### Work to be completed
In the listing below, find the line containing "-- ==== Sys2Proof/Machine/GfPoly.lean" and the line containing "namespace Sys2Proof.Machine". Repeat exactly those two lines and every line between them.

-------- Data for this exercise --------

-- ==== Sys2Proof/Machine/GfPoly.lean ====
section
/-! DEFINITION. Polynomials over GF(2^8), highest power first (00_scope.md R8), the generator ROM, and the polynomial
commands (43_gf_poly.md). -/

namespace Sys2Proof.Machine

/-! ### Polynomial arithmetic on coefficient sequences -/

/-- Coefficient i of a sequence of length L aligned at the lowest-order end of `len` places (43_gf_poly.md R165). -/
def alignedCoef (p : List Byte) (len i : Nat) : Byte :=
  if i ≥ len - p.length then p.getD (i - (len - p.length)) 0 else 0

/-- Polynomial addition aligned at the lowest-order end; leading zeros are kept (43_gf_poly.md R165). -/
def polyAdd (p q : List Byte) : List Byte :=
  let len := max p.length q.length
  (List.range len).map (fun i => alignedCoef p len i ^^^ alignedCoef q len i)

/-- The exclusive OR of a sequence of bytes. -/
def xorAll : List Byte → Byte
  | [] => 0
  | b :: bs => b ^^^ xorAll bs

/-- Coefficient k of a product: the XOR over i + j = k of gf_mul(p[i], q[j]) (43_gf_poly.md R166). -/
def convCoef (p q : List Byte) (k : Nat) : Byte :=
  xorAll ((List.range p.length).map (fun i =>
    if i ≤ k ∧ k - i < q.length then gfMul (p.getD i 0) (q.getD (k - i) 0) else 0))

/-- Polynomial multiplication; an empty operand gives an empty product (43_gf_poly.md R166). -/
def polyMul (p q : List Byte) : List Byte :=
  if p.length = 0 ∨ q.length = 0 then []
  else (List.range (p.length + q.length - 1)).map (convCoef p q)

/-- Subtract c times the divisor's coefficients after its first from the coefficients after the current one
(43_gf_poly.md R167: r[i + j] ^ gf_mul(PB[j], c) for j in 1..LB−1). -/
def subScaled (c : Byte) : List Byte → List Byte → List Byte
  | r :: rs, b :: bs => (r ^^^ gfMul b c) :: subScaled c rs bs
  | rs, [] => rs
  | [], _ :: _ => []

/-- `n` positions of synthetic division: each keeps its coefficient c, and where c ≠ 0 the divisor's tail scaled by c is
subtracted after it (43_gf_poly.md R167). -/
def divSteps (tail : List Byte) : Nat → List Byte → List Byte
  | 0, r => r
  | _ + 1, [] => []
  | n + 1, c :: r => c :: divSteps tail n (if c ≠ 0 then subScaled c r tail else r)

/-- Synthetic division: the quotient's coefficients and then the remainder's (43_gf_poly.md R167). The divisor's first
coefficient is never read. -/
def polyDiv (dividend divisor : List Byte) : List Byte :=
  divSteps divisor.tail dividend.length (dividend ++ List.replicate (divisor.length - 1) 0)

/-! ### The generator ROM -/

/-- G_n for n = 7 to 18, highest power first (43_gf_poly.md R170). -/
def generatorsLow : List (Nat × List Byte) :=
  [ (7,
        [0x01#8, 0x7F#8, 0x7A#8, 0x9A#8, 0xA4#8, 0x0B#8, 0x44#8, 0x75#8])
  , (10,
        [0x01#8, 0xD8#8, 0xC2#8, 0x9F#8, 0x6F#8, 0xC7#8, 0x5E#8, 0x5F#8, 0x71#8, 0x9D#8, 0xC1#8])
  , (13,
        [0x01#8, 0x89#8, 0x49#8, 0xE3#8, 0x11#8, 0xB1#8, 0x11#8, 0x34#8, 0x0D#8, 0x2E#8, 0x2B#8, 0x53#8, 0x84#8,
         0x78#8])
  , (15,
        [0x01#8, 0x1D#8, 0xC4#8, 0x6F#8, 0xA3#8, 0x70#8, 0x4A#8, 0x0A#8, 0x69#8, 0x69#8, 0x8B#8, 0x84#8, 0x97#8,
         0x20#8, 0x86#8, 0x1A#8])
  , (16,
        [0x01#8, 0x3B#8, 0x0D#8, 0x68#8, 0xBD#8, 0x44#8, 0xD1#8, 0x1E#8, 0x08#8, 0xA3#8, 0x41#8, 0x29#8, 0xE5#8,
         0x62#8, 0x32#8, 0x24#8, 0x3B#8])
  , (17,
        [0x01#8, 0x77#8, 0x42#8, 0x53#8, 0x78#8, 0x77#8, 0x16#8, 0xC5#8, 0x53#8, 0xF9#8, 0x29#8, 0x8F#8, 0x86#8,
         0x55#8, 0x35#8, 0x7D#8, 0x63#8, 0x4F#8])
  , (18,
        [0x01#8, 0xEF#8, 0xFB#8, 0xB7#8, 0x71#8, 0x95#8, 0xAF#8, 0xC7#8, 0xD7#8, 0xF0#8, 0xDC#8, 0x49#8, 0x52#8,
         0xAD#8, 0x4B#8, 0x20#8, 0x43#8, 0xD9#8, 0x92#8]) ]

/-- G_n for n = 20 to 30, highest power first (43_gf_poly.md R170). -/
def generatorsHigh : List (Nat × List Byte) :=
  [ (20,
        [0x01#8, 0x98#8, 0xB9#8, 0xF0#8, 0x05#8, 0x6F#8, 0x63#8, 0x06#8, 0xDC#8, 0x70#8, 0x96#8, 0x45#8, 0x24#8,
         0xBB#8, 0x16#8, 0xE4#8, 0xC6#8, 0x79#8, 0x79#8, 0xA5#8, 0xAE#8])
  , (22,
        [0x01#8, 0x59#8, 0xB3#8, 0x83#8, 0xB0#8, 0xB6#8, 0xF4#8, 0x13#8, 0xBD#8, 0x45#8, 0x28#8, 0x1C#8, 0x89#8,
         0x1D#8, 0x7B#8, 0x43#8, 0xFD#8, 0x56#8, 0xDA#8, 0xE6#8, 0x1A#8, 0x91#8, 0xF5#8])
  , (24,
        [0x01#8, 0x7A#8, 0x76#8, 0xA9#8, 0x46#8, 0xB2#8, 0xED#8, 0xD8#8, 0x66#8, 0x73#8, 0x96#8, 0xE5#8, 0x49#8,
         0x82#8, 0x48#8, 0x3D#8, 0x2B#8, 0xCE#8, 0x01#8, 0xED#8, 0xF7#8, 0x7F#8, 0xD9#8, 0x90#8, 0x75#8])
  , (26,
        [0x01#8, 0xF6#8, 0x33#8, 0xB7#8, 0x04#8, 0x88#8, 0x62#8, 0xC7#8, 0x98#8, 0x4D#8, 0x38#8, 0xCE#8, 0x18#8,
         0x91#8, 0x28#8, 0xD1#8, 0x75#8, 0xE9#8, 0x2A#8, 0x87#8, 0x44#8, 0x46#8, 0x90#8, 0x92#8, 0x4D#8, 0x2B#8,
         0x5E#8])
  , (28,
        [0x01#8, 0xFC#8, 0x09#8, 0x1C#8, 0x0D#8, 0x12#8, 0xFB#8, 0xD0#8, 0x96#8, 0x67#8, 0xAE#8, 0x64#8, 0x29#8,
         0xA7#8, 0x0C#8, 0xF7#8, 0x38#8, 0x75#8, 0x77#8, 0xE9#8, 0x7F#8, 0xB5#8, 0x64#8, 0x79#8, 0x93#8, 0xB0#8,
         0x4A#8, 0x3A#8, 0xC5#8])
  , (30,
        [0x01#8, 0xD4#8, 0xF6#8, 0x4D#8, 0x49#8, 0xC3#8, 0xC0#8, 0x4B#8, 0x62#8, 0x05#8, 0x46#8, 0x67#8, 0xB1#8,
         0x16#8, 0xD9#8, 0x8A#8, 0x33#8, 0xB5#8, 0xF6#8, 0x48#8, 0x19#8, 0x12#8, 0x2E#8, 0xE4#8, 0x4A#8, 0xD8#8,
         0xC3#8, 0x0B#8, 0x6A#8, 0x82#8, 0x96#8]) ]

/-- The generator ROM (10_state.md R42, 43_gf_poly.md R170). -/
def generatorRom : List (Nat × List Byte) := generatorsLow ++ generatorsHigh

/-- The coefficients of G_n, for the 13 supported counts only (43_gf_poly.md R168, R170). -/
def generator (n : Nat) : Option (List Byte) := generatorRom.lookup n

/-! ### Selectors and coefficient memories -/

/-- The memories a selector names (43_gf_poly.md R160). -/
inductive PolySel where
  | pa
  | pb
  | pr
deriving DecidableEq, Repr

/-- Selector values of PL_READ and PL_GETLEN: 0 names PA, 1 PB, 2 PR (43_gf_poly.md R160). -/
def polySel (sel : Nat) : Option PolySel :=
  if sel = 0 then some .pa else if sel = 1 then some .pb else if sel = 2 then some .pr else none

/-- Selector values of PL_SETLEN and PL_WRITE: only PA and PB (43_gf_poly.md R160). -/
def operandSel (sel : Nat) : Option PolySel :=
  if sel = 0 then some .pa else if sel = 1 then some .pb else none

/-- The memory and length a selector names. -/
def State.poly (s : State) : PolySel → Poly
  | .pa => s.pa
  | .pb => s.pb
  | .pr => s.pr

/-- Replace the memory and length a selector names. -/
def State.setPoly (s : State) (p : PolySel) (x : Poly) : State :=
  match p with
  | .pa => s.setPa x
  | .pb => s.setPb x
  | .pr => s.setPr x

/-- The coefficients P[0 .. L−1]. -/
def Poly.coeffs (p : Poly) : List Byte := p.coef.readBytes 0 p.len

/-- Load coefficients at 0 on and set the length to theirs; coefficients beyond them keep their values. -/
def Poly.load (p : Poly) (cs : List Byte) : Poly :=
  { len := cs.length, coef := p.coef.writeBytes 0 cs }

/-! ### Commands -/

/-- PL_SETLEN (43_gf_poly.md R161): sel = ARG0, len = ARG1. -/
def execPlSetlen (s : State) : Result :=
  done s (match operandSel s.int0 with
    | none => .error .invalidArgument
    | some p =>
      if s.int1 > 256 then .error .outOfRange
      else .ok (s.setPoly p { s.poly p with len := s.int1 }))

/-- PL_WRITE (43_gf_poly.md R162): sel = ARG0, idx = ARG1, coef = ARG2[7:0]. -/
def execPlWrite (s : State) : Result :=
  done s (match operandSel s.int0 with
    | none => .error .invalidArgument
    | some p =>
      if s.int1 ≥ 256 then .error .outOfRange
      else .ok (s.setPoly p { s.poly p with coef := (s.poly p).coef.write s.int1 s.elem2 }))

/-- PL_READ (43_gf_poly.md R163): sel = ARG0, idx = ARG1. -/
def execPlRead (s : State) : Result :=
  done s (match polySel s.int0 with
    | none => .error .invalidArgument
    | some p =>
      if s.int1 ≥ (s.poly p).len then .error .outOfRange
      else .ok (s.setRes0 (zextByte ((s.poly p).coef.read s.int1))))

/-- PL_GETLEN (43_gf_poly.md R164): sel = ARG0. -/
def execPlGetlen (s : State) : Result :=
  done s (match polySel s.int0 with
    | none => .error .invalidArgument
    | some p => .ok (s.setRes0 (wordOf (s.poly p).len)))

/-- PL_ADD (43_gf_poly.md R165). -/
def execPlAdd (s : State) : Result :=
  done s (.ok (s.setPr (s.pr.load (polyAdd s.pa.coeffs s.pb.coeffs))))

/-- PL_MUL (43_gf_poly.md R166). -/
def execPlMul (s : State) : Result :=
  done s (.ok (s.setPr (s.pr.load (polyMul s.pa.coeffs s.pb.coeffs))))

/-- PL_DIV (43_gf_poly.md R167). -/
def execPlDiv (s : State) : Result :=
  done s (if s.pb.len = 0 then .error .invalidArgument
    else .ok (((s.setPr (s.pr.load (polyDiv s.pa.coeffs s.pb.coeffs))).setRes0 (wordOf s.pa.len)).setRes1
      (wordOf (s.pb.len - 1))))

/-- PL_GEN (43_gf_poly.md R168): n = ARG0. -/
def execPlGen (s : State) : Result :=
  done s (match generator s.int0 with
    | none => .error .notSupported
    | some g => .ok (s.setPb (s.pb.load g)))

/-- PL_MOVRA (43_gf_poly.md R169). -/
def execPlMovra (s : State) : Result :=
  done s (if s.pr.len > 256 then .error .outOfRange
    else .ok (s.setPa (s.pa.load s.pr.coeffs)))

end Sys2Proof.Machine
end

--------
-------- Data for this exercise --------

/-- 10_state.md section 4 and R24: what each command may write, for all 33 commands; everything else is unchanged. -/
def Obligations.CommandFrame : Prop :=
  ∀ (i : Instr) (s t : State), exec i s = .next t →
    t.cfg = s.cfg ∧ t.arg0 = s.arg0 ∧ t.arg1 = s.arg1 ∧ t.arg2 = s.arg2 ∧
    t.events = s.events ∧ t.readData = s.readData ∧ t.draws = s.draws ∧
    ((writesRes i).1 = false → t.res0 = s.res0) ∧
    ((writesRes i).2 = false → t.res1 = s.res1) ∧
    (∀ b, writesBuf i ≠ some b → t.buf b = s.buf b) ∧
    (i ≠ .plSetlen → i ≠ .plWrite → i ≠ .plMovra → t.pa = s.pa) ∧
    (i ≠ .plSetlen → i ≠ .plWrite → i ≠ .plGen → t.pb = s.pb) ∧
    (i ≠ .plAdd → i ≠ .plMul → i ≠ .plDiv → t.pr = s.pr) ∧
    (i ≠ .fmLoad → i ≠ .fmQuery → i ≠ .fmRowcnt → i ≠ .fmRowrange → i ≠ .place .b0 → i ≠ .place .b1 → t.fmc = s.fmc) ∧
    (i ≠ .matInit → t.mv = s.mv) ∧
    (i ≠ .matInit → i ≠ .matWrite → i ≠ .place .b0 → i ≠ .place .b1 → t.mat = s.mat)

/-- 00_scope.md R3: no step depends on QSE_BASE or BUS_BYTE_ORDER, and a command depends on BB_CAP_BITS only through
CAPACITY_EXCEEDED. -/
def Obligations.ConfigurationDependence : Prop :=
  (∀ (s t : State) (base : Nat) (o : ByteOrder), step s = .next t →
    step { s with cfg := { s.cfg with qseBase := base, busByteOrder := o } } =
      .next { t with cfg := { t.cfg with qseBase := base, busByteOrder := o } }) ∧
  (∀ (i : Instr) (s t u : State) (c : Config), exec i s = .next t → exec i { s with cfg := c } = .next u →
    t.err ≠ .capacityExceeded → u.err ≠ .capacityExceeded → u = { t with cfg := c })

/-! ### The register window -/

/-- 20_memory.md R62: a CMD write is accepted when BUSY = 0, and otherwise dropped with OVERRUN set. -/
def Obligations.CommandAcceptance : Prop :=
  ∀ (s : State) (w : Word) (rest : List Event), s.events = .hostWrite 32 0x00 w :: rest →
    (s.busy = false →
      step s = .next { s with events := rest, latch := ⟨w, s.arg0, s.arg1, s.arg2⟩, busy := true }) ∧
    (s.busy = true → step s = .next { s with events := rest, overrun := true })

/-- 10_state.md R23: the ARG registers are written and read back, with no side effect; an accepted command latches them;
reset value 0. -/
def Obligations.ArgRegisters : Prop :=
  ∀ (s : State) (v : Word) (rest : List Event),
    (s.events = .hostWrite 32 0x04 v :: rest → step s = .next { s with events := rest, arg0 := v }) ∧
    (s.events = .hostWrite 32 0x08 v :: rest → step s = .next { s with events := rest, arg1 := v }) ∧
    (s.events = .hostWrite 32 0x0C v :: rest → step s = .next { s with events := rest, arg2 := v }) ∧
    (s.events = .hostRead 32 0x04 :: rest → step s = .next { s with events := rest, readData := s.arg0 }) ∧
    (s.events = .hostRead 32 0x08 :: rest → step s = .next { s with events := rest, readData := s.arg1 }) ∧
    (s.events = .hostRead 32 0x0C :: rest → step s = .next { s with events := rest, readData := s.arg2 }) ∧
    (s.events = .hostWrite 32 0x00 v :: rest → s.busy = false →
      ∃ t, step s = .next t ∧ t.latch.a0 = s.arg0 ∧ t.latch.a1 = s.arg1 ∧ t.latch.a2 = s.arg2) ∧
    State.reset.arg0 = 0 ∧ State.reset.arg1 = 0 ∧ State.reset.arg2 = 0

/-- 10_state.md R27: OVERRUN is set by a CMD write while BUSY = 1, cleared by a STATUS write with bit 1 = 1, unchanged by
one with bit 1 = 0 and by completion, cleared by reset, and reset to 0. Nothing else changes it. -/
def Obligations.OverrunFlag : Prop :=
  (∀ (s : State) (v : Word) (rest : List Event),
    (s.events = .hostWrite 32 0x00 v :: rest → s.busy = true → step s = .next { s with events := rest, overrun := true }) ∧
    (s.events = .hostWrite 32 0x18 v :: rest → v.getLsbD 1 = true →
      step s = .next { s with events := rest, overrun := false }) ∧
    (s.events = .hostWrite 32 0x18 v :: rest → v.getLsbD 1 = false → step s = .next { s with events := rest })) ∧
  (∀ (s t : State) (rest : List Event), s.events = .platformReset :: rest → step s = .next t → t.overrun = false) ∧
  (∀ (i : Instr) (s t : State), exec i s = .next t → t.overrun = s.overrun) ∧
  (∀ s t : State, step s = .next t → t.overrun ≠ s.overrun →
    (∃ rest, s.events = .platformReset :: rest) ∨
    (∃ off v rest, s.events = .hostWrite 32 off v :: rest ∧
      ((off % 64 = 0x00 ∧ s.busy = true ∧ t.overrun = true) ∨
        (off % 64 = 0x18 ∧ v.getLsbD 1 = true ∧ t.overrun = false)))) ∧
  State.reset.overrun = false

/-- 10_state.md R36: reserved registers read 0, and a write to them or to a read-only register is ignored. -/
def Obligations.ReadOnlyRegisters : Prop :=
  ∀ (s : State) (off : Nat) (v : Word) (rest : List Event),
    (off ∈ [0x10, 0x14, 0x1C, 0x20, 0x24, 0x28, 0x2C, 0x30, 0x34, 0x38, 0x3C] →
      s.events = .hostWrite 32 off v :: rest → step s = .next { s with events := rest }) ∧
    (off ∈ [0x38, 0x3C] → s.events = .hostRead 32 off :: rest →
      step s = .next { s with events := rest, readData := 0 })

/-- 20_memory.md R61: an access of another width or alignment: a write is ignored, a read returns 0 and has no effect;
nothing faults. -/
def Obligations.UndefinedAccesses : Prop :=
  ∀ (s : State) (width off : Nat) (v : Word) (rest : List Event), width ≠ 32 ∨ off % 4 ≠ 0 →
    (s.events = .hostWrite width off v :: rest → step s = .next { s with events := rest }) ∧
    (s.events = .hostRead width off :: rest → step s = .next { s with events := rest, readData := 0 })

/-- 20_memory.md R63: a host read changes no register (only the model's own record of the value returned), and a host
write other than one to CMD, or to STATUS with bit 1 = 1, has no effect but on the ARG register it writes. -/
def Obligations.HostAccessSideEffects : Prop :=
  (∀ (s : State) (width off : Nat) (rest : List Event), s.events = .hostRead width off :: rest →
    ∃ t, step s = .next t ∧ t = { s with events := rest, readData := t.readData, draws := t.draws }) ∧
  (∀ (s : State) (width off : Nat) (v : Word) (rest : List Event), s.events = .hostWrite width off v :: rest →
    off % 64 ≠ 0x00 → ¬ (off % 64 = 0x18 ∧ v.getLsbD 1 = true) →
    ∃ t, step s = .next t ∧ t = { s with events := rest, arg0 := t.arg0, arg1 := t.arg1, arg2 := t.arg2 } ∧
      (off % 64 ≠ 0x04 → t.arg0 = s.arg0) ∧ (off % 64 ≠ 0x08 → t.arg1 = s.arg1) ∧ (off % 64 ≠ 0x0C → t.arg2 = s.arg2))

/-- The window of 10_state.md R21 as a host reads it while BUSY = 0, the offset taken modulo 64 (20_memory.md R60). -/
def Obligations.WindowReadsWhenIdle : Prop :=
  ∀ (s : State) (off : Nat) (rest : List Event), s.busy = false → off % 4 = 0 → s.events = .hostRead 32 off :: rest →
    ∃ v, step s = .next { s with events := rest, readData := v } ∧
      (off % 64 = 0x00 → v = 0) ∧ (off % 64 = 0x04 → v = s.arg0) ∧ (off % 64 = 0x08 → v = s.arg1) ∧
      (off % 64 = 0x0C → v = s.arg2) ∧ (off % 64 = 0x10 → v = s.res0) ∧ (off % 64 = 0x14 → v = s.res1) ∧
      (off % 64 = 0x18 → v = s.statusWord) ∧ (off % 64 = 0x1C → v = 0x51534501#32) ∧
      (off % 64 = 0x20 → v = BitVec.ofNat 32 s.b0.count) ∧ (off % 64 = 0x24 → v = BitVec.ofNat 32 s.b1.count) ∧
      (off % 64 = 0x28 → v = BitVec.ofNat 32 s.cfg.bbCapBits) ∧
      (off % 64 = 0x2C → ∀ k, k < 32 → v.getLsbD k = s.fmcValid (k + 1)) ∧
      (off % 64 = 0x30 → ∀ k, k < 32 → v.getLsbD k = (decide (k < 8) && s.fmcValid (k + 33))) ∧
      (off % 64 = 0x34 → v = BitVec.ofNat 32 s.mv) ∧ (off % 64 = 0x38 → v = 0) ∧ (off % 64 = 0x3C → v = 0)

--------

### Written solution
-- ==== Sys2Proof/Machine/GfPoly.lean ====
section
/-! DEFINITION. Polynomials over GF(2^8), highest power first (00_scope.md R8), the generator ROM, and the polynomial
commands (43_gf_poly.md). -/

namespace Sys2Proof.Machine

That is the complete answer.